Journal of Artificial Intelligence and AI Ethics
Journal of Artificial Intelligence and AI Ethics

Research Article Volume: 1 & Issue: 1

From Hierarchies to Loops: Rethinking Public Sector Structures for Responsible AI Integration

Sebastain Obeta*, Adoration Chigere, Dr Ikpe Ibanga, Ruth Itua, Linda Oraegbunam, Andrew Chinonso Nwanakwaugwu, Godson Nmesoma Ozioma, Chidinma Anumaka

Received : November 21, 2025 | Published : January 09, 2026

Citation: Obeta, S., Chigere, A., Ibanga, I., Itua, R., Oraegbunam, L., Nwanakwaugwu, A. C., Ozioma, G. N. & Anumaka, C. (2026), ‘From hierarchies to loops: Rethinking public sector structures for responsible AI integration’, Journal of Artificial Intelligence and AI Ethics, vol. 1, no. 1, pp. 1–10.

Abstract

As artificial intelligence (AI) systems shift from automating tasks to supporting cognitive decision-making, public-sector organisations face both structural and philosophical disruptions. Traditional departmental hierarchies, designed to manage human limitations in complexity, are increasingly misaligned with AI-native workflows, which prioritise speed, feedback, and dynamic abstraction.

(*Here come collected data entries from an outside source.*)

/-! ### Sections 4 and 5: groups and signature rows -/

/-- A group row: its id, its counts, its mask, its split counters. -/
def groupWords (i : Nat) (G : Group) : List Nat :=
  [i + G.kind.toNat * 2 ^ 8 + G.split.length * 2 ^ 16, G.phase, G.arrivals] ++ toWords 4 G.mask.toNat
    ++ G.split.flatMap fun x => [x.1, x.2.next, x.2.done.length] ++ x.2.done.map (·.toNat)
/-- Reads a split counter with its number. -/
def rdSplit : Rd (Nat × SplitCtr) := fun l =>
  (rdN 3 l).bind fun r => (rdN (wAt r.1 2) r.2).map fun q =>
    ((wAt r.1 0, { next := wAt r.1 1, done := q.1.map (BitVec.ofNat 8) }), q.2)
/-- Reads a group row. -/
def rdGroup : Rd (BitVec 8 × Group) := fun l =>
  (rdN 7 l).bind fun r =>
    let w := wAt r.1 0
    (rdMany rdSplit (fieldN w 16 16) r.2).map fun q =>
      ((.ofNat 8 w, { built := true, kind := .ofNat 2 (w / 2 ^ 8), phase := wAt r.1 1, arrivals := wAt r.1 2
                      mask := .ofNat 256 (ofWords (r.1.drop 3)), split := q.1 }), q.2)

/-- A signature row's 64 bytes: SIG, PAGE, TAG, AGE. -/
def SigRow.words (r : SigRow) : List Nat :=
  toWords 4 r.sig.toNat ++ [r.page.toNat + r.tag.toNat * 2 ^ 32 + r.age.toNat * 2 ^ 48 + r.bad.toNat * 2 ^ 56, 0, 0, 0]
/-- Reads a signature row of a context. -/
def rdRow (ctx : BitVec 16) : Rd SigRow := fun l =>
  (rdN 8 l).map fun r =>
    let w := wAt r.1 4
    ({ ctx := ctx, tag := .ofNat 10 (w / 2 ^ 32), page := .ofNat 32 w, sig := .ofNat 256 (ofWords (r.1.take 4))
       age := .ofNat 4 (w / 2 ^ 48), bad := bitN w 56 == 1 }, r.2)

/-! ### Section 6: save slots -/

/-- A provisional effect on a launch record. -/
def LrEff.words (e : LrEff) : List Nat :=
  match e with
  | .patch i f v => [0 + i.toNat * 2 ^ 8 + f.toNat * 2 ^ 24, v.toNat]
  | .dec i => [1 + i.toNat * 2 ^ 8, 0]
/-- Reads an effect. -/
def effOfWords (l : List Nat) : LrEff :=
  let w := wAt l 0
  if w % 256 = 0 then .patch (.ofNat 12 (w / 2 ^ 8)) (.ofNat 4 (w / 2 ^ 24)) (.ofNat 64 (wAt l 1))
  else .dec (.ofNat 12 (w / 2 ^ 8))

/-- Code of a hold. -/
def Hold.word (h : Hold) : Nat :=
  (match h.kind with
    | .fault => 0
    | .escalated => 1
    | .gangStop => 2
    | .also => 3) + (h.strand == .x).toNat * 4 + h.stands.toNat * 8 + h.code.toNat * 2 ^ 8
/-- Reads a hold. -/
def Hold.ofWord (w : Nat) : Hold :=
  { kind := match w % 4 with
      | 0 => .fault
      | 1 => .escalated
      | 2 => .gangStop
      | _ => .also
    code := .ofNat 8 (w / 2 ^ 8), strand := if bitN w 2 = 1 then .x else .a, stands := bitN w 3 == 1 }

/-- What a task's marks say of its strands: the places of GBAR, of a handoff, of a missed stamp and of an outstanding
SCALL, the X-strand's word, kept operands, earlier pending commands. -/
def Marks.strandWords (m : Marks) : List Nat :=
  let h := m.handoff.getD (0, 0)
  [ m.gbar.isSome.toNat + m.handoff.isSome.toNat * 2 + h.1.toNat * 2 ^ 2 + m.missed.isSome.toNat * 2 ^ 4
      + m.scall.isSome.toNat * 2 ^ 5 + m.begun.length * 2 ^ 8 + m.xir.toNat * 2 ^ 32,
    (m.gbar.getD 0).toNat, h.2.toNat, (m.missed.getD 0).toNat, (m.scall.getD 0).toNat, m.cmds.length ] ++ m.begun.map (·.toNat)
    ++ m.cmds.map (·.toNat)

/-- A slot in use: half and GEN of its valid image, then the task, what holds it, its effects and its marks. -/
def slotWords (n : Nat) (r : SlotRec) : List Nat :=
  [ n + r.half.isSome.toNat * 2 ^ 16 + (r.half.getD false).toNat * 2 ^ 17 + r.popped.toNat * 2 ^ 18
      + r.hold.isSome.toNat * 2 ^ 19 + ((r.hold.map Hold.word).getD 0) * 2 ^ 32,
    r.gen.toNat,
    r.info.lrec.toNat + r.info.rank.toNat * 2 ^ 16 + r.info.stage.isSome.toNat * 2 ^ 24 + (r.info.stage.getD 0).toNat * 2 ^ 28
      + r.effs.length * 2 ^ 32,
    r.marks.regs.length + r.marks.lq.length * 2 ^ 16 + r.marks.spm.length * 2 ^ 32 + r.marks.errs.length * 2 ^ 48 ]
    ++ r.effs.flatMap LrEff.words
    ++ r.marks.regs.flatMap (fun x => [x.reg.toNat, x.line.toNat, x.pc.toNat])
    ++ r.marks.lq.flatMap (fun x => [x.1 + x.2.1 * 2 ^ 8, x.2.2.toNat])
    ++ r.marks.spm ++ r.marks.errs.map (·.toNat) ++ r.marks.strandWords
/-- Reads a slot. The task's fields are filled from its launch record at import. -/
def rdSlot : Rd (BitVec 10 × SlotRec) := fun l =>
  (rdN 4 l).bind fun r =>
    let w := wAt r.1 0
    let t := wAt r.1 2
    let k := wAt r.1 3
    (rdMany (rdN 2) (t / 2 ^ 32) r.2).bind fun e =>
    (rdMany (rdN 3) (fieldN k 0 16) e.2).bind fun g =>
    (rdMany (rdN 2) (fieldN k 16 16) g.2).bind fun q =>
    (rdN (fieldN k 32 16) q.2).bind fun m =>
    (rdN (fieldN k 48 16) m.2).bind fun z =>
    (rdN 6 z.2).bind fun y =>
    (rdN (fieldN (wAt y.1 0) 8 24) y.2).bind fun b =>
    (rdN (wAt y.1 5) b.2).map fun d =>
      let v := wAt y.1 0
      ((.ofNat 10 w,
        { half := if bitN w 16 = 1 then some (bitN w 17 == 1) else none, popped := bitN w 18 == 1
          hold := if bitN w 19 = 1 then some (Hold.ofWord (w / 2 ^ 32)) else none
          gen := .ofNat 64 (wAt r.1 1)
          info := { lrec := .ofNat 12 t, rank := .ofNat 8 (t / 2 ^ 16), slot := .ofNat 10 w
                    stage := if bitN t 24 = 1 then some (.ofNat 4 (t / 2 ^ 28)) else none }
          effs := e.1.map effOfWords
          marks := { regs := g.1.map fun x => { reg := .ofNat 6 (wAt x 0), line := .ofNat 64 (wAt x 1), pc := .ofNat 64 (wAt x 2) }
                     lq := q.1.map fun x => (wAt x 0 % 256, wAt x 0 / 256, .ofNat 64 (wAt x 1)), spm := m.1
                     errs := z.1.map (BitVec.ofNat 8)
                     gbar := if bitN v 0 = 1 then some (.ofNat 64 (wAt y.1 1)) else none
                     handoff := if bitN v 1 = 1 then some (.ofNat 2 (v / 4), .ofNat 64 (wAt y.1 2)) else none
                     missed := if bitN v 4 = 1 then some (.ofNat 64 (wAt y.1 3)) else none
                     scall := if bitN v 5 = 1 then some (.ofNat 64 (wAt y.1 4)) else none
                     begun := b.1.map (BitVec.ofNat 64), xir := .ofNat 32 (v / 2 ^ 32), cmds := d.1.map (BitVec.ofNat 64) } }), d.2)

This paper introduces the concept of “Neural Government Design,” a framework where public organisations function as adaptive cognitive systems with looped information flows, recursive decision structures, and hybrid human-AI reasoning. Drawing on organisational theory, systems thinking, and real-world examples from the NHS and local councils, we examine how AI integration challenges traditional bureaucracy. We then present both hypothetical and existing use cases where looped, feedback-driven models yield more responsive, ethical, and efficient public services. Finally, we propose design principles and metrics for assessing intelligence throughput, collaborative yield, and cognitive compression in AI-enabled government structures. This paper aims to bridge academic theory and public sector transformation, offering actionable insights for researchers, technologists, and civil servants shaping the future of AI governance.